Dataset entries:
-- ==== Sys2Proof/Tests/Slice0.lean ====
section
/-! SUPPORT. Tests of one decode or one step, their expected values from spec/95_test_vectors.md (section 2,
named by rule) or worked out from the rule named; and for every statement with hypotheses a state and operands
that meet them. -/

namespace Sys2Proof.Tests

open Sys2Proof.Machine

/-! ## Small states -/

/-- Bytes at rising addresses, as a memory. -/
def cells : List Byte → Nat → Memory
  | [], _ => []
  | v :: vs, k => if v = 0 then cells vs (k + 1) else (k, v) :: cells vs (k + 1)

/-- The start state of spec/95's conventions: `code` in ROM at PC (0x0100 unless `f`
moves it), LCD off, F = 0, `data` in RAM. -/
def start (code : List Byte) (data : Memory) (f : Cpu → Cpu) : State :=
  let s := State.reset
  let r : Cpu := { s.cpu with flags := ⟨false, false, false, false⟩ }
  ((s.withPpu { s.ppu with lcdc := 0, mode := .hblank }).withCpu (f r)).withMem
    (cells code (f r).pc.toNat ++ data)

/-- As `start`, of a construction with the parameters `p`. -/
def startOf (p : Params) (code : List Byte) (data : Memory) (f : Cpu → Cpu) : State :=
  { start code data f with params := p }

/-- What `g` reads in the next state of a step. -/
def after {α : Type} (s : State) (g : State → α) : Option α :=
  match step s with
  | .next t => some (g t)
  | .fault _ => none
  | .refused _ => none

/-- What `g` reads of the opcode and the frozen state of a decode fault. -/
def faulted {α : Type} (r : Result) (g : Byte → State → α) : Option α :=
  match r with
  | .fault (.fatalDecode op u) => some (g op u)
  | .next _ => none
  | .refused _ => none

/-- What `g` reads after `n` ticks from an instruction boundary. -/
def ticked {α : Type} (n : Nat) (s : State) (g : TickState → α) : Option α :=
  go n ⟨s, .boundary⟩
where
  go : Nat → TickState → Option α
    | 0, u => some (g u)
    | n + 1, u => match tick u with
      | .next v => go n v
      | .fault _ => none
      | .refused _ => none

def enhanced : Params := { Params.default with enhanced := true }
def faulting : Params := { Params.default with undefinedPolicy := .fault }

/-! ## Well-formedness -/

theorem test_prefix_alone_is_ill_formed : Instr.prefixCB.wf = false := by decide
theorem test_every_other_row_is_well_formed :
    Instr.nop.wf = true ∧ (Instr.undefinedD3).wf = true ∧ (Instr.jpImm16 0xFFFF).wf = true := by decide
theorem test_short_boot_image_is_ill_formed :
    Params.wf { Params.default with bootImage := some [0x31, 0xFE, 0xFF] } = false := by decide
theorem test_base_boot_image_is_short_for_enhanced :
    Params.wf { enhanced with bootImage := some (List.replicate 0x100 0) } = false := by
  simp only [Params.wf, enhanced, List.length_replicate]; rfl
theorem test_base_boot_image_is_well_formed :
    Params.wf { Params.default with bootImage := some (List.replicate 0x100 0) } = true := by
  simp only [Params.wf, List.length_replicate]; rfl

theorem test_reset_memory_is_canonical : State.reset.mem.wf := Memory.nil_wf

--

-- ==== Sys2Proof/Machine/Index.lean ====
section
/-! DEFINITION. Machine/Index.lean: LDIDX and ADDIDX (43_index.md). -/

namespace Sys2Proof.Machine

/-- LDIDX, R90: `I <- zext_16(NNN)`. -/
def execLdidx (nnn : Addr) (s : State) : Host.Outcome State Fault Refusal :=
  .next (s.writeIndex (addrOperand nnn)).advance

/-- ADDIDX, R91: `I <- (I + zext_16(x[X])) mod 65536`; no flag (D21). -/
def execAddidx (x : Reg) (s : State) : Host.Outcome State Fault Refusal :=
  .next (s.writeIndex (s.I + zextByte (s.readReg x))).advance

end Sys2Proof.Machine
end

EXERCISE AIM => Where the word "Option" occurs in a line of the records, copy that line.

THE COMPLETED TASK =>
def after {α : Type} (s : State) (g : State → α) : Option α :=
def faulted {α : Type} (r : Result) (g : Byte → State → α) : Option α :=
def ticked {α : Type} (n : Nat) (s : State) (g : TickState → α) : Option α :=
  go : Nat → TickState → Option α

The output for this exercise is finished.